El cine no se ha separado de la literatura tanto como puede parecer a simple vista, y nunca mejor dicho. El núcleo originario de la ideación de una película –situado en la fase de guion– exige concretar un argumento y una trama; perfilar la psicología, el comportamiento y la interacción de unos personajes; captar y describir un ambiente y un paisaje; concretar una estructura narrativa; ofrecer una visión de la vida, de la condición humana, de la sociedad y del tiempo histórico y, por supuesto, escribir unos diálogos que definan a los personajes y contribuyan al avance de la acción y a la exposición de ideas.
Todo eso está presente en el proceso de elaboración de una novela y de una obra teatral. Que luego todo eso dé lugar, mediante formas e intermediaciones distintas, a resultados diversos en una pantalla, un escenario o las páginas de un libro, no altera lo sustancial, sino que da paso a una gran variedad de lo accidental.
A estos cuentos les sobra mucha comicidad de fuego fatuo y les falta humor con profundidad de campo
Los guiones. Al postular a Woody Allen para el Nobel de Literatura, lo que Rafael Azcona quería destacar era la calidad de la entraña literaria de sus mejores películas. Y también, faltaría más, de sus guiones. Basta leerlos. Muchos están publicados en Tusquets. El público lector no está demasiado interesado en leer guiones. Pena.

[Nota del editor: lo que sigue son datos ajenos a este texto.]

/-- The action of a level as it is entered (R110); level 3 acts at the next slot boundary (11 R542). -/
def levelAction (s : State) (l : Nat) : State :=
  let s := runFlag s Reg.CLK_RUN_STAT.GOV
  if l = 2 then
    [10, 11, 12, 13, 14, 15].foldl (fun s d => if s.domRadio d then s else offRequest s d) s
  else if l = 4 ∧ !s.pw.tripped then thermalTrip s
  else s

/-- Levels entered in ascending order (R112). -/
def raiseLevels (s : State) : Nat → State
  | 0 => s
  | n + 1 =>
    let l := s.rd Reg.SYS_GOV_STAT.LEVEL
    if l < 4 ∧ govThreshold (l + 1) ≤ tjMax s then raiseLevels (levelAction (setLevel s (l + 1) l) (l + 1)) n else s

/-- Levels cleared from the highest, each at 4 °C below its threshold (R110, R111).  Regions that level 2 has fenced stay off when it
clears, and an on request is honoured in it: the spec has neither a switching on nor a refusal (DESIGN CHOICE, log entry 90). -/
def lowerLevels (s : State) : Nat → State
  | 0 => s
  | n + 1 =>
    let l := s.rd Reg.SYS_GOV_STAT.LEVEL
    if 1 ≤ l ∧ tjMax s ≤ govThreshold l - 32 then lowerLevels (setLevel s (l - 1) l) n else s

/-- One evaluation. -/
def evaluate (s : State) (lo hi : BitVec 16) : State := lowerLevels (raiseLevels (setTjMax (setTjMin s lo) hi) 4) 4

/-! Clocks and VDD_CORE (R109, 17 R766-R768). -/

/-- The crystal gives no edge for 1 ms: the cellar clock moves to the RC oscillator (R109, 15 R699). -/
def xtalFails (s : State) : State :=
  if s.pw.xtalOk then
    let s := { s with pw := { s.pw with xtalOk := false, clk := .rc, clkMove := none } }.logEvent 234 0x0110 0 0 s.mode
    audioGlitch (s.wr Reg.CEL_AUDIO_STAT.SRC 3) 2
  else s

/-- The crystal is back. -/
def xtalBack (s : State) : State :=
  let s := { s with pw := { s.pw with xtalOk := true, xtalAt := if s.pw.xtalOk then s.pw.xtalAt else s.now } }
  if s.pw.step = 1 ∨ s.pw.step = 2 then s else clockAfterMode s

/-- A set point over AVSBus and the voltage read back, none where the regulator does not answer (17 R766-R768). -/
def avsSetPoint (s : State) (mv : Nat) (answer : Option Nat) : State :=
  if 650 ≤ mv ∧ mv ≤ 850 ∧ mv % 5 = 0 ∧ (!s.ck.floorDet ∨ 800 ≤ mv) ∧ bit s.pw.chPg 1 then
    let s := { s with pw := { s.pw with avs := mv } }
    match answer with
    | some v =>
      let s := { s with pw := { s.pw with avsRead := v } }
      if v ≤ mv + 10 ∧ mv ≤ v + 10 then floorReached s v else abandonChange (s.logLimited 0 234 0x0118 mv v s.mode) 1
    | none => abandonChange (s.logLimited 0 234 0x0118 mv s.pw.avsRead s.mode) 1
  else s

/-! The commands. -/

/-- VDD_CEL_POWER_GOOD (R72, 17 R770). -/
def execVddCelPowerGood (s : State) : Host.Outcome State Fault Refusal := .next (if s.pw.off then powerCycle s else s)

/-- VDD_CEL_LOSS (R72, R105, 17 R774). -/
def execVddCelLoss (s : State) : Host.Outcome State Fault Refusal := .next (powerLost s)

/-- VDD_IO33_LOW (17 R771). -/
def execVddIo33Low (s : State) : Host.Outcome State Fault Refusal :=
  whilePowered s fun s =>
    let s := coldReset s 0
    { s with pw := { s.pw with held := true } }

/-- VDD_IO33_RESTORED (17 R771). -/
def execVddIo33Restored (s : State) : Host.Outcome State Fault Refusal := .next { s with pw := { s.pw with held := false } }

/-- PORN_RESET (R102). -/
def execPornReset (s : State) : Host.Outcome State Fault Refusal := whilePowered s fun s => coldReset s 0

/-- WATCHDOG_EXPIRY (R102, R108). -/
def execWatchdogExpiry (s : State) : Host.Outcome State Fault Refusal :=
  whilePowered s fun s => if watchdogDue s then coldReset s 1 else s

/-- WDOG_KICK (R107, R108). -/
def execWdogKick (rq : Requester) (data : Nat) (s : State) : Host.Outcome State Fault Refusal :=
  whilePowered s fun s => atRegister s rq 0xF0000003C true data fun s => writeKick s rq data

/-- SOFTWARE_COLD_RESET (R102, R107). -/
def execSoftwareColdReset (rq : Requester) (data : Nat) (s : State) : Host.Outcome State Fault Refusal :=
  whilePowered s fun s => atRegister s rq 0xF00000034 true data fun s => writeReset s rq data 0

/-- SOFTWARE_WARM_RESET (R102, R107); `late` names the domains whose FENCE_ACK does not come in time. -/
def execSoftwareWarmReset (rq : Requester) (data late : Nat) (s : State) : Host.Outcome State Fault Refusal :=
  whilePowered s fun s => atRegister s rq 0xF00000034 true data fun s => writeReset s rq data late

/-- START_UP (R86, R106). -/
def execStartUp (s : State) : Host.Outcome State Fault Refusal := whilePowered s startUp

/-- FLL_LOCK (R86). -/
def execFllLock (tjMin : BitVec 16) (mfio63 : Bool) (s : State) : Host.Outcome State Fault Refusal :=
  whilePowered s fun s => fllLocks s tjMin mfio63

/-- WARM_END (R86, R91). -/
def execWarmEnd (tjMin : BitVec 16) (s : State) : Host.Outcome State Fault Refusal := whilePowered s fun s => warmReached s tjMin

/-- WARM_LIMIT_EXPIRED (R90). -/
def execWarmLimitExpired (tjMin : BitVec 16) (s : State) : Host.Outcome State Fault Refusal :=
  whilePowered s fun s => warmExpires s tjMin

/-- COLD_WAIT_READING (R94). -/
def execColdWaitReading (tjMin : BitVec 16) (s : State) : Host.Outcome State Fault Refusal :=
  whilePowered s fun s => coldReading s tjMin

/-- RAIL_CHANNEL_POWER_GOOD (R98, R99). -/
def execRailChannelPowerGood (ch : Nat) (s : State) : Host.Outcome State Fault Refusal := whilePowered s fun s => channelGood s ch

/-- RAIL_FAULT_TIMEOUT (R100): the channel last enabled has no power-good after 10 ms. -/
def execRailFaultTimeout (ch : Nat) (s : State) : Host.Outcome State Fault Refusal :=
  whilePowered s fun s => if s.pw.raise.head? = some ch ∧ bit s.pw.chEn ch then railFault s ch 0 else s

/-- RAIL_FAULT_DROP (R101). -/
def execRailFaultDrop (ch : Nat) (s : State) : Host.Outcome State Fault Refusal :=
  whilePowered s fun s => if bit s.pw.chEn ch ∧ bit s.pw.chPg ch then railFault s ch 1 else s

/-- RAIL_FAULT_RETRY (R104). -/
def execRailFaultRetry (s : State) : Host.Outcome State Fault Refusal :=
  whilePowered s fun s =>
    if s.pw.railRetry ∧ seconds 10 ≤ (s.ck.time - s.pw.railAt).toNat then
      requestMode { s with pw := { s.pw with railRetry := false } } 44 3 0 none
    else s

/-- REFCLK_DETECTED (R86, R96). -/
def execRefclkDetected (s : State) : Host.Outcome State Fault Refusal := whilePowered s refclkFound

/-- REFCLK_ABSENT (R93, R96). -/
def execRefclkAbsent (s : State) : Host.Outcome State Fault Refusal := whilePowered s refclkMissing

/-- PWR_REQ_CELLAR (R72, R74). -/
def execPwrReqCellar (rq : Requester) (late : Nat) (s : State) : Host.Outcome State Fault Refusal :=
  whilePowered s fun s => atRegister s rq 0xF00000008 true 1 fun s => writePwrReq s rq 1 late none

/-- PWR_REQ_STANDBY (R72-R74, R78). -/
def execPwrReqStandby (rq : Requester) (late : Nat) (s : State) : Host.Outcome State Fault Refusal :=
  whilePowered s fun s => atRegister s rq 0xF00000008 true 2 fun s => writePwrReq s rq 2 late none

/-- PWR_REQ_RUN (R72, R74, R79, R85, R91, R97, R100). -/
def execPwrReqRun (rq : Requester) (late : Nat) (bad : Option Nat) (s : State) : Host.Outcome State Fault Refusal :=
  whilePowered s fun s => atRegister s rq 0xF00000008 true 3 fun s => writePwrReq s rq 3 late bad

/-- PWR_REQ_HOLDOVER (R72, R74, R83). -/
def execPwrReqHoldover (rq : Requester) (late : Nat) (s : State) : Host.Outcome State Fault Refusal :=
  whilePowered s fun s => atRegister s rq 0xF00000008 true 4 fun s => writePwrReq s rq 4 late none

/-- STANDBY_WAKE (R72, R79, R100). -/
def execStandbyWake (source : Nat) (bad : Option Nat) (s : State) : Host.Outcome State Fault Refusal :=
  whilePowered s fun s => wakeUp s source bad

/-- MAINS_LOST (R72, R76, R83). -/
def execMainsLost (late : Nat) (s : State) : Host.Outcome State Fault Refusal := whilePowered s fun s => mainsTrigger s late

/-- MAINS_PRESENT_DWELL (R85, 15 R723). -/
def execMainsPresentDwell (s : State) : Host.Outcome State Fault Refusal := whilePowered s mainsDwell

/-- BATTERY_CUT (15 R725). -/
def execBatteryCut (s : State) : Host.Outcome State Fault Refusal := whilePowered s batteryCut

/-- DOMAIN_ON_REQUEST (R61-R63, R68). -/
def execDomainOnRequest (rq : Requester) (mask : Nat) (s : State) : Host.Outcome State Fault Refusal :=
  whilePowered s fun s => atRegister s rq 0xF00000014 true mask fun s => domainOnRequest s rq mask

/-- DOMAIN_OFF_REQUEST (R61, R64). -/
def execDomainOffRequest (rq : Requester) (mask : Nat) (s : State) : Host.Outcome State Fault Refusal :=
  whilePowered s fun s => atRegister s rq 0xF00000018 true mask fun s => domainOffRequest s rq mask

/-- FENCE_ACK (R64, 07 R360). -/
def execFenceAck (dom : Nat) (s : State) : Host.Outcome State Fault Refusal :=
  whilePowered s fun s => if bit s.pw.fenceReq dom ∧ ackDue s dom then fenceDone s dom true else s

/-- FENCE_TIMEOUT (R65). -/
def execFenceTimeout (dom : Nat) (s : State) : Host.Outcome State Fault Refusal :=
  whilePowered s fun s => if bit s.pw.fenceReq dom ∧ fenceExpired s dom then fenceDone s dom false else s

/-- XTAL_FAIL (R109). -/
def execXtalFail (s : State) : Host.Outcome State Fault Refusal := whilePowered s xtalFails

/-- CRYSTAL_RESTORED (R109). -/
def execCrystalRestored (s : State) : Host.Outcome State Fault Refusal := whilePowered s xtalBack

/-- GOVERNOR_EVALUATION (R110-R112). -/
def execGovernorEvaluation (tjMin tjMax : BitVec 16) (s : State) : Host.Outcome State Fault Refusal :=
  whilePowered s fun s => evaluate s tjMin tjMax

/-- THERMAL_TRIP (R110, R113). -/
def execThermalTrip (tjMax : BitVec 16) (s : State) : Host.Outcome State Fault Refusal :=
  whilePowered s fun s => if tjMax.toInt < 1000 then setTjMax s tjMax else thermalTrip (setTjMax s tjMax)

/-- TRIP_RESTART (R114). -/
def execTripRestart (tjMax : BitVec 16) (s : State) : Host.Outcome State Fault Refusal :=
  whilePowered s fun s =>
    let s := setTjMax s tjMax
    if s.pw.tripped ∧ s.flag Reg.SYS_THERM_CFG.TRIP_RESTART ∧ tjMax.toInt ≤ 800 ∧ s.mode = 1 ∧ !s.busy then startupStep6 s else s

/-- AVS_SET_POINT (17 R766-R768). -/
def execAvsSetPoint (mv : Nat) (answer : Option Nat) (s : State) : Host.Outcome State Fault Refusal :=
  whilePowered s fun s => avsSetPoint s mv answer

end Sys2Proof.Machine
end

En eso los potenciales lectores son coherentes con su escasa inclinación a leer obras de teatro, que, por cierto, los directores de los montajes también visibilizan a su manera para los espectadores. Tan a su manera, que una obra de Shakespeare o Molière puede transcurrir hoy en un aparcamiento o en un hipermercado. Un texto teatral no ofrece más que un guion: apuntes descriptivos sobre el lugar donde transcurren las escenas; acotaciones sobre entradas, salidas y acciones de los personajes y, naturalmente, el gran contingente de los diálogos.
A eso se le llama Literatura Dramática. Una docena larga de dramaturgos –tampoco son tantos– han obtenido el Nobel de Literatura. En su inmensa mayoría, esa es otra, intensamente adscritos al drama existencial morrocotudo. El humor, si exceptuamos los toques de Benavente, Pirandello y Beckett, tardó casi cien años en llegar al Nobel, en 1997, con Darío Fo.
Gravedad cero. Los guiones y las películas, sí, pero los libros de Woody Allen no serían su mejor credencial para alcanzar la gloria sueca. Tampoco los diecinueve cuentos reunidos en Gravedad cero (Alianza). Los gags verbales, sobre todo, saltan como liebres por cada párrafo del libro. Se acumulan hasta la inflación las comparaciones, equiparaciones y contrastes ridículos, para culturalistas con buen apetito, en los que Allen fundamenta su ingeniosa comicidad. Todo corretea por la epidermis satírica, sin calado y acumulando una molesta sensación de déjà vu.
No me sumo a los enterradores que llevan veinte años anunciando la decadencia de Woody Allen. Hay una docena de películas suyas, de distinto calibre y grosor, que me encantan entre las veinte que ha estrenado en lo que va de siglo. Pero a estos cuentos les sobra mucha comicidad de fuego fatuo y les falta el humor con profundidad de campo que tantas veces le ha servido a Woody Allen para mostrar zonas sensibles de verdad. Les falta literatura.